You've asked for concrete examples. Read through my "The Bumpy Road to Recovery" threads in detail. Review the journey that I have been experiencing for the past two years. Go through the advice that I have been given. No, my case is not like yours, but there *are* some similarities, so take what applies to you and disregard what doesn't.
-- B.
Me 50, W 45, M for 26 yrs S25, D23, S13, S10 20+ year SSM; recovery began Oct 2007
If you and your wife were to divorce today, do you think that she would go through the rest of her life as a celibate, single woman, or do you think it likely that she would find another man who could "reawaken" her sexual interests again (as happened with your first wife)?
Before we go too far down this path, let me state that my first wife isn't exactly in Nirvana. I realized that she is equally "trapped" in nearly the same (sexual) way as I am (once a year, maybe). She is also trapped by the choices she's made and feels, at times, that she has to vigorously defend the choices she made. But when she lets her guard down, she has told me (at various times and has told others) that she made the wrong choice. It's been worded different ways by her:
"If only I had waited (for things) to get 'better'..."
"If I knew that I would have gotten better...."
Or, very directly when she apologized to me years ago for what she did. What triggered it for her was the fact that when she had her second child (by him and he was not traveling or having the work schedule that I had after our son was born), and she felt the same feeling about him as she had felt about me and felt herself drifting out of that marriage and towards another affair, there was an OMG moment for her when she realized what she had done.
It was what pregnancy and the post-partum period did to her emotions and the way she felt about the world.
It wasn't me at all, and it never was.
She told me how sorry she was for that. Yet, she can still get pretty defensive about what happened. And there is much more to her part of the story that I won't be sharing here. But as she has shared with me, her sex-life isn't exactly like she thought it might have been when she left me for him (it released a degree of guilt and inhibition about being sexually involved with two men at once, one her husband trying put things right, one that was not) and she realizes just how much she gave up (the inevitable comparisons do come and moreso when your latest sexual partner does not quite live up to what you had once before). According to her I was and still hold the place of the best lover she has ever had. I'll just leave it at that for the moment.
As for my current wife, I don't know what she'd do if we divorced and frankly I'm getting to the point where I don't care. It might be time for her to find a nice new relationship and settle down with that. She could tell him (or her for that matter) what diagnosis code(s) apply from the DSM-IV. Or maybe she could take up with her first husband again, like she did during her second marriage. For that matter, maybe she already has.

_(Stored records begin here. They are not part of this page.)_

/-- TADDR (R331, R410): a record to run names the header of the block in which a side goes on, or the instruction behind a return's
fetches; a capture names the PORT of its MARK. -/
def targetAddr (s : State) (kind : Nat) (F : Frame) : Nat := if kind = 4 then F.pc else headAddr s F.fn F.pc

/-- REJ (R331): the header of the side's own rejoin block, past the join at which it stands (R177); zero for none. -/
def rejoinAddr (s : State) (S : Side) : Nat :=
  let js := (if S.status == .parked then S.core.joins.tail else S.core.joins).filter Join.own
  match js.head? with
  | some J =>
    (match J.at?, (S.core.frames.drop (S.core.frames.length - J.depth)).head? with
     | some a, some F => headAddr s F.fn a
     | _, _ => 0)
  | none => 0

/-- A section of a side of group G in a record of some kind (R331). -/
def sectionBytes (s : State) (kind : Nat) (G : Group) (S : Side) : List Byte :=
  match S.core.frames with
  | [] => []
  | F :: callers =>
    let vs := frameVals s kind F
    pad64 (leBytes 16 S.core.mask.toNat ++ leBytes 8 (targetAddr s kind F) ++ leBytes 8 (rejoinAddr s S) ++ leBytes 2 (lmapAt s kind G F callers) ++ leBytes 2 vs.length
      ++ leBytes 4 S.core.view.flags.toNat ++ leBytes 8 S.core.view.fev.toNat ++ List.replicate 16 0
      ++ valueArea S.core.mask vs ++ tagArea S.core.mask vs)

/-- The live sides that a record carries, the running one first (R327). -/
def carriedSides (G : Group) : List Side := G.liveSides

/-- The frames that stand at one depth of calls, with the lanes in which each does. -/
def framesAt (G : Group) (depth : Nat) : List (Mask × Frame) :=
  (carriedSides G).filterMap (fun S => (S.core.frames.tail.reverse[depth]?).map (fun F => (S.core.mask, F)))

/-- The calls around the deepest side of a group. -/
def callDepth (G : Group) : Nat := (carriedSides G).foldl (fun n S => max n (S.core.frames.length - 1)) 0

/-- The words of a caller's frame in a lane, slot by slot (R151). -/
def frameLane (s : State) (F : Frame) (i : Nat) : List Nat :=
  (frameLive s F).flatMap (fun (v, n) =>
    let wide : Bool := match valTy (blocksOf s F.fn) v with | some (.arr .i64 _) => true | _ => false
    (List.range n).map (fun k => (nth (.bits 0) (NMap.get [] F.vals v) i).word wide k))

/-- The frames of a group's callers, the outermost first, as they lie in the frame reserve (R151): live values in slots, lane by lane those of
the side that has the lane, then 32 bytes of return and divergence state, whose form no rule gives: free values (log entry 3). -/
def framesBytes (s : State) (G : Group) : List Byte :=
  (List.range (callDepth G)).flatMap (fun d =>
    let fs := framesAt G d
    let n := fs.foldl (fun n e => max n ((frameBytes s e.2 - 32) / 512)) 0
    let lanes := (List.range 128).map (fun i => match fs.find? (fun e => e.1.getLsbD i) with | some e => frameLane s e.2 i | none => [])
    (List.range n).flatMap (fun k => lanes.flatMap (fun ws => leBytes 4 (nth 0 ws k))) ++ (List.range 32).map (fun i => Config.freeByte s.fresh (i + 1)))
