-- ==== Sys2Proof/Machine/EngineEvents.lean ====
section
/-! DEFINITION. Engine instructions in flight (R221, R265 to R269, R272 to R276, R304): start, completion, failure, frames of
collectives, and the reset of a copy engine. -/

namespace Sys2Proof.Machine
open Sys2Proof

/-- An engine instruction by number. -/
def engAt (s : State) (e : Nat) : Option Eng := s.engs.find? (fun E => E.id = e)

/-- A post whose record will never be placed leaves no handler group. -/
def dropPost (E : Eng) (s : State) : State :=
  match E.kind with
  | .post g => endGroup g s
  | _ => s

/-- An engine instruction fails (R267, R269). -/
def failEng (E : Eng) (c : Cause) (origin : Nat) (s : State) : State := failToken E.id c origin (dropPost E s)

/-- A started engine instruction fails for a cause of its own: what it has performed stays (R269). -/
def failSelf (E : Eng) (c : Cause) (s : State) : State := failEng E c E.origin s

/-- The leaf frames that this rank sends for a collective: its own elements, 4,096 bytes a frame (R272, R275); an element that cannot be
read fails the call (R269). OFFSET counts in the sender's own data: R275 says in the call's vector, which for `allgat` may as well be the
result (DESIGN CHOICE, log entry 96). -/
def collFrames (s : State) (E : Eng) : Except Cause (List (List Byte)) :=
  match E.kind with
  | .coll kind op t _ a c g q =>
    (match collGroup s E.ctx g with
     | none => .ok []
     | some (n, r, _) =>
       let b := Ty.bytes t
       (((List.range (collSizes kind c n r).1).mapM (fun j => ownElem s E b (a + b * j))).map (fun vs =>
         let own := vs.flatMap (fun v => leBytes b v.toNat)
         (List.range ((own.length + 4095) / 4096)).map (fun i =>
           let d := (own.drop (4096 * i)).take 4096
           leBytes 2 0x4743 ++ leBytes 1 1 ++ leBytes 1 kind.code.toNat ++ leBytes 1 op.code.toNat ++ leBytes 1 (Ty.code t).toNat
             ++ leBytes 2 g ++ leBytes 4 q ++ leBytes 2 r ++ leBytes 2 0 ++ leBytes 8 (4096 * i) ++ leBytes 4 d.length ++ leBytes 4 0 ++ d))))
  | _ => .ok []

/-- The queue pair to rank k of group g: the 16 bytes of its entry at QPT; none where they cannot be read (R274). -/
def collPair (s : State) (x g k : Nat) : Option (List Byte) :=
  let va := (loadWord s x ((ctxAt s x).rsvd + 16 * g + 8)).toNat + 16 * k
  (ctxKey s x va false).map (fun key => loadBytes s x key 16)

/-- Frames as they leave the module: to every other rank of the call's group over its queue pair, with the rank and the pair before them
(R272, R274). -/
def collSends (s : State) (E : Eng) (fs : List (List Byte)) : List Reply :=
  match E.kind with
  | .coll _ _ _ _ _ _ g _ =>
    (match collGroup s E.ctx g with
     | none => []
     | some (n, r, _) => ((List.range n).filter (· ≠ r)).flatMap (fun k =>
         match collPair s E.ctx g k with
         | some qp => fs.map (fun f => { kind := 0x43, bytes := leBytes 2 k ++ qp ++ f })
         | none => []))
  | _ => []

/-- ENGINE_START (R221): every consumed token is Complete, and its group's stores to the spaces of its mask are performed; a Failed one fails this instruction with the same cause and
origin (R267). A collective sends its frames. -/
def execEngineStart (e : Nat) (s : State) : Out :=
  .next (match engAt s e with
    | none => s
    | some E =>
      match E.st, s.groups[E.group]? with
      | .issued, some G =>
        (match failedTok G E.deps with
         | some (c, o) => failEng E c o s
         | none =>
           if E.deps.any (fun d => tokState G d = some .pending) then s
           else
             let s := reachOwn (landBefore E.mask e E.group s) E
             match collFrames s E with
             | .error c => failSelf E (tokenCause c) s
             | .ok fs =>
               { s with engs := s.engs.map (fun F => if F.id = e then { F with st := .started, since := s.time } else F),
                        replies := (collSends s E fs).foldl (fun r f => f :: r) s.replies })
      | _, _ => s)

/-- The effect of a started engine instruction of one write: none while it cannot complete. -/
def performEng (s : State) (E : Eng) : Option (Except Cause State) :=
  match E.kind with
  | .sigdec _ _ | .sigset _ _ => some (signalPerform s E)
  | .enq q d b => enqPerform E.group E.ctx q d b s
  | .tjoin => some (.ok s)
  | .copy .. | .gather .. | .scatter .. | .coll .. | .post _ | .publ _ | .tile _ => none

/-- A step of a transfer or collective; none while it can do nothing. -/
def partsStep (s : State) (E : Eng) : Option EngRun :=
  match E.kind with
  | .copy .. | .gather .. | .scatter .. => some (transferStep s E)
  | .coll .. => collStep s E
  | _ => none

/-- What a step of parts leaves: a part that fails makes the token Failed; when every part is performed the token is Complete, and a masked
copy-back clears the dirty bits of the words it copied (R205, R269, R270). -/
def settleRun (E : Eng) (r : EngRun) : State :=
  match r.cause with
  | some c => failSelf E (tokenCause c) r.st
  | none =>
    if r.done.length = partCount r.st E then
      completeToken E.id (dropFrames E { r.st with dirty := r.wrote.foldl (fun d k => NMap.set false d k false) r.st.dirty })
    else
      { r.st with engs := r.st.engs.map (fun F => if F.id = E.id then
          { F with done := r.done, wrote := r.wrote, buf := r.buf, since := match E.kind with | .coll .. => F.since | _ => r.st.time } else F) }

/-- TOKEN_COMPLETE (R266): a started instruction performs accesses; when every one is performed its token becomes Complete, and an access
that fails makes it Failed (R269). -/
def execTokenComplete (e : Nat) (s : State) : Out :=
  .next (match engAt s e with
    | none => s
    | some E =>
      if E.st ≠ .started then s
      else
        match E.kind with
        | .post g => postPerform E g s
        | .tile _ => s
        | _ =>
          match partsStep s E, performEng s E with
          | some r, _ => settleRun E r
          | none, some (.ok s') => completeToken e s'
          | none, some (.error c) => failSelf E (tokenCause c) s
          | none, none => s)

/-- TOKEN_FAIL (R269): a transfer fails after issue with the cause that its accesses meet. -/
def execTokenFail (e : Nat) (c : Cause) (s : State) : Out :=
  .next (match engAt s e with
    | none => s
    | some E =>
      match E.st, partsStep s E, performEng s E with
      | .started, some r, _ => if r.cause.map tokenCause = some c then settleRun E r else s
      | .started, none, some (.error c') => if c = tokenCause c' then failSelf E c s else s
      | _, _, _ => s)

/-- A collective of a context that a frame disagrees with (R276). -/
def collMismatch (s : State) (E : Eng) (f : Frm) : Bool :=
  match E.kind with
  | .coll kind op t _ _ c g q =>
    decide (f.grp = g ∧ f.seq = q) && (match collGroup s E.ctx g with | some (n, _, _) => frameBad kind op t c n f | none => false)
  | _ => false

/-- A frame whose sender may count fewer elements than the call. -/
def collShort (s : State) (E : Eng) (f : Frm) : Bool :=
  match E.kind with
  | .coll kind _ t _ _ c g q =>
    decide (f.grp = g ∧ f.seq = q) && (match collGroup s E.ctx g with | some (n, _, _) => frameShort kind t c n f | none => false)
  | _ => false

/-- COLLECTIVE_FRAME (R275, R276): a malformed frame is discarded and counts event 0x0080; one that disagrees with the call
fails it with the collective mismatch cause; any other is kept for its call. Of a frame that may be its sender's last and leaves data
missing, a free value says whether it is (log entry 96). -/
def execCollectiveFrame (x : Nat) (fr : List Byte) (s : State) : Out :=
  .next (match readFrame fr with
    | none => chargeEv x 0x80 1 s
    | some f =>
      let mine := s.engs.filter (fun E => E.ctx == x && E.st != .gated)
      let open_ := mine.any (fun E => collShort s E f)
      let bad := mine.filter (fun E => collMismatch s E f || (collShort s E f && Config.freeBool s.fresh 0))
      let s := if open_ then s.tick else s
      match bad with
      | [] => { s with frames := s.frames ++ [(x, fr)] }
      | _ => bad.foldl (fun s E => failSelf E .collectiveMismatch s) s)

/-- COLLECTIVE_TIMEOUT (R276): a started call whose data a member has not sent has waited for its group's TMO, 10 s when it is 0. -/
def execCollectiveTimeout (e : Nat) (s : State) : Out :=
  .next (match engAt s e with
    | none => s
    | some E =>
      match E.kind with
      | .coll _ _ _ _ _ _ g _ =>
        (match collGroup s E.ctx g with
         | some (_, _, tmo) =>
           let limit := if tmo = 0 then 10000000000 else 1000 * tmo
           if E.st = .started ∧ E.since + limit ≤ s.time ∧ (collStep s E).isNone then failSelf E .collectiveTimeout s else s
         | none => s)
      | _ => s)

/-- The copy engine's instructions: those of the A slot that move or write data, a publication apart (log entry 41). -/
def Eng.onCopyEngine (E : Eng) : Bool :=
  match E.kind with
  | .publ _ | .tjoin | .tile _ => false
  | _ => true

/-- An issued instruction that has performed no part for 100 ms; `coll`, and an `enq` whose ring is full, are no hang. -/
def Eng.hung (s : State) (E : Eng) : Bool :=
  E.onCopyEngine && E.st != .gated && decide (E.since + 100000000 ≤ s.time)
    && (match E.kind with
        | .coll .. => false
        | .enq q d b => (enqPerform E.group E.ctx q d b s).isSome
        | _ => true)

/-- The instructions of the copy engine of core c. -/
def engsOn (s : State) (c : Nat) : List Eng :=
  s.engs.filter (fun E => E.onCopyEngine && E.st != .gated && (match s.groups[E.group]? with | some G => decide (G.core = c) | none => false))

/-- The engine-lost fault of a group: at once, or when a suspended group resumes (R304). -/
def engineLost (c g : Nat) (s : State) : State :=
  match s.groups[g]? with
  | none => s
  | some G =>
    match G.st with
    | .ended => s
    | .suspended => s.updGroup g (fun G => { G with doomed := some .engineLost })
    | _ => faultAt g G.wside .engineLost (match (G.sides[G.wside]?).map (fun S => S.core.frames) with | some (F :: _) => F.pc | _ => 0)
             none (BitVec.ofNat 64 c) s

/-- ENGINE_RESET (R304, R401): the copy engine of core c hangs; every group with a Pending token of it receives the
engine-lost fault, and those tokens never become Complete; parts already performed stay performed. -/
def execEngineReset (c : Nat) (s : State) : Out :=
  .next (
    let es := engsOn s c
    if !es.any (Eng.hung s) then s
    else
      let gs := uniq (es.map (fun E => E.group))
      let s := { s with engs := s.engs.filter (fun E => !es.any (fun F => F.id == E.id)) }
      gs.foldl (fun s g => engineLost c g s) s)

/-- The context of a group. -/
def ctxOfGroup (s : State) (g : Nat) : Nat := match s.groups[g]? with | some G => groupCtx s G | none => 0

/-- MSHR_RETRY (R204): a miss-status entry of core c is freed, which one by free choice. The request that was rejected first takes it
when it has reserved it, and may else; where none is free its retry may be rejected once more. -/
def execMshrRetry (c : Nat) (s : State) : Out :=
  .next (
    let C := nth Core.reset s.cores c
    let held := C.mshr.eraseIdx (Config.freeNat s.fresh 0 % C.mshr.length)
    let put := fun (m : List Nat) (r : List (Nat × Nat)) => { s with cores := modifyAt (fun C => { C with mshr := m, mshrRej := r }) s.cores c }.tick
    match C.mshrRej with
    | [] => put held []
    | r :: rest =>
      if C.reserved ∨ Config.freeBool s.fresh 1 then put (held ++ [r.1]) rest
      else if C.mshr.length = mshrCap c ∧ Config.freeBool s.fresh 2 then (countEv (ctxOfGroup s r.1) 0x61 1 s).tick
      else put held C.mshrRej)

end Sys2Proof.Machine
end

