-- ==== Sys2Proof/Machine/Dispatch.lean ====
section
/-! DEFINITION. The dispatch: every instruction of the opcode table to its meaning. -/

namespace Sys2Proof.Machine
open Sys2Proof
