/-- R72, R76, R77: `copy.v` gives the bits and the tag of its source, and `sel` those of one of its two sources by the condition, for
values of every type that may be copied, register arrays included; `copy.v` of a return value gives, where the call before it has returned
a value of that number, that value. -/
def Obligations.CopyAndSelectResults : Prop :=
  (∀ (s : State) (p : Site), site? s = some p → ∀ (h : BitVec 2) (t : TyD) (a : Opnd) (vs : List Val), opndVals s p t a = some vs →
    Gives (.copyV h t a) s p vs ∧
    (∀ c b cs us, opndBits s p .b1 c = some cs → opndVals s p t b = some us →
      Gives (.sel h t c a b) s p
        ((List.range 128).map (fun i => if nth 0 cs i = 1 then nth (.bits 0) vs i else nth (.bits 0) us i)))) ∧
  (∀ (s : State) (p : Site), site? s = some p → ∀ (h : BitVec 2) (t : TyD) (k : Opnd) (vs : List Val),
    p.fr.rets[immNat k]? = some vs → Gives (.copyVRet h t k) s p vs)

/-- R83 to R86: the floating-point instructions of one and two operands, with the flags that each lane raises. -/
def Obligations.FloatResults : Prop :=
  ∀ (s : State) (p : Site), site? s = some p → ∀ (h : BitVec 2) (t : Ty) (a : Opnd) (xs : List DWord), opndBits s p t a = some xs →
    let f := Ty.fmt t
    let one := fun (g : DWord → DWord) => (xs.map g).map Val.bits
    let lanes := fun (g : Nat → DWord × Flags) => (List.range 128).map g
    Gives (.fneg h t a) s p (one (fpNeg f)) ∧
    Gives (.fabs h t a) s p (one (fpAbs f)) ∧
    Gives (.fclass h t a) s p (one (fpClass f)) ∧
    (∀ rm dn, Gives (.frnd h t rm dn a) s p (one (fpRnd f rm dn))) ∧
    (∀ n ns, opndBits s p .i32 n = some ns → ∀ rm dn,
      GivesFlags (.fscale h t rm dn a n) s p (lanes (fun i => fpScale f rm dn (nth 0 xs i) (rdInt true 32 (nth 0 ns i))))) ∧
    (∀ b ys, opndBits s p t b = some ys →
      let two := fun (g : DWord → DWord → DWord) => (List.zipWith g xs ys).map Val.bits
      (∀ dn, Gives (.fmin h t dn a b) s p (two (fpMinMax false f dn))) ∧
      (∀ dn, Gives (.fmax h t dn a b) s p (two (fpMinMax true f dn))) ∧
      Gives (.fcopysign h t a b) s p (two (fpCopysign f)) ∧
      (∀ cc dn, Gives (.fcmp h cc t dn a b) s p (two (fun x y => b1 (fpCmp f dn cc x y)))) ∧
      (∀ rm dn,
        GivesFlags (.fadd h t rm dn a b) s p (lanes (fun i => fpAdd f rm dn (nth 0 xs i) (nth 0 ys i))) ∧
        GivesFlags (.fsub h t rm dn a b) s p (lanes (fun i => fpSub f rm dn (nth 0 xs i) (nth 0 ys i))) ∧
        GivesFlags (.fmul h t rm dn a b) s p (lanes (fun i => fpMul f rm dn (nth 0 xs i) (nth 0 ys i))) ∧
        GivesFlags (.fdiv h t rm dn a b) s p (lanes (fun i => fpDiv f rm dn (nth 0 xs i) (nth 0 ys i))) ∧
        (∀ c zs, opndBits s p t c = some zs →
          GivesFlags (.fma h t rm dn a b c) s p (lanes (fun i => fpFma f rm dn (nth 0 xs i) (nth 0 ys i) (nth 0 zs i))))))

/-- R86 to R89, R98 to R100: conversions, packing, residues and the special functions.
The model's own readings and choices in it: log entry 12. -/
def Obligations.ConversionAndSpecialFunctionResults : Prop :=
  ∀ (s : State) (p : Site), site? s = some p → ∀ (h : BitVec 2) (a : Opnd),
    let lanes := fun (g : Nat → DWord × Flags) => (List.range 128).map g
    (∀ st xs, opndC s p st a = some xs → ∀ k t rm dn,
      GivesFlags (.cvt h k t st rm dn a) s p (lanes (fun i => cvtLane k t st rm dn (nth 0 xs i)))) ∧
    (∀ e as yss, opndAllC s p e as = some yss →
      GivesFlags (.pack h e as) s p (lanes (fun i => (packLane (CTy.bits e) (yss.map (fun ys => nth 0 ys i)), 0)))) ∧
    (∀ xs, opndBits s p .i32 a = some xs →
      (∀ e n, Gives (.unpack h e n a) s p ((xs.map (unpackLane (CTy.bits e) n.toNat)).map Val.bits)) ∧
      (∀ sg, GivesFlags (.rsdenc h sg a) s p (lanes (fun i => rsdencLane sg (nth 0 xs i)))) ∧
      GivesFlags (.rsddec h a) s p (lanes (fun i => rsddecLane (nth 0 xs i)))) ∧
    (∀ xs, opndBits s p .f32 a = some xs → ∀ dn,
      let sf := fun (f : Bool → DWord → DWord × Flags) => lanes (fun i => f dn (nth 0 xs i))
      GivesFlags (.exp2 h dn a) s p (sf sfExp2) ∧ GivesFlags (.log2 h dn a) s p (sf sfLog2) ∧
      GivesFlags (.rcp h dn a) s p (sf sfRcp) ∧ GivesFlags (.sqrt h dn a) s p (sf sfSqrt) ∧
      GivesFlags (.rsqrt h dn a) s p (sf sfRsqrt) ∧ GivesFlags (.sinpi h dn a) s p (sf sfSinpi) ∧
      GivesFlags (.cospi h dn a) s p (sf sfCospi) ∧ GivesFlags (.tanh h dn a) s p (sf sfTanh) ∧
      GivesFlags (.sigmoid h dn a) s p (sf sfSigmoid) ∧ GivesFlags (.erf h dn a) s p (sf sfErf))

As for the madding horde, you make a poor assumption that I even desire to keep 4 or 5 women entertained (sexually or otherwise) at the same time for a long period of time, even in rotation. As I have told some of them, I don't play hard to get, I am hard to get (in that I don't necessarily rush into bed with anyone). So, I have turned down some offers that some men, maybe many men, would not have passed up (both as a married man and when I've been single). But from my POV, none of these were prospects for long-term relationships. The sex may have been good, but without the rest of the emotional connectedness, its just sex, not intimacy. What I am seeking once again is sexual intimacy.
I don't and haven't ever followed my dog's approach to life (when it comes to women)...eat it now, I can always vomit later.
And you need one and only one to be the one long-term prospect. Every other relatonship, flirtation, or simple attraction is superfluous if and when you think you've met the one.
Quote:
Are you willing to entertain the notion that YOU -- your character and behavior -- have contributed to your ultimately sexless relationships?
I've already gone far, far beyond this point well before I gave voice to what you read here. The question for you, in return, how far are have you been willing to go? Or are you more committeed to failure, than you are committed to success. You are may experience "resistance" as you read this. I ask you to notice it, but not be overwhelmed by your sense of resistance. This is a good stopping point, if you wish.
That said, I will continue.
I have not only "entertained the notion," that I "have contributed to" my "ultimately sexless relationship," I have taken on that it isn't a contribution at all. It's not that I contributed partially, it's that I caused it, 100% of it, that I am totally, completely, and utterly responsible for and at cause and accountable for a relationship that is completely devoid of sex and sexual intimacy and for every peripheral event.
Just to check-in, have you ever accepted that you are 100% responsible and accountable for what you've experienced with your wife? (and if not, why not?)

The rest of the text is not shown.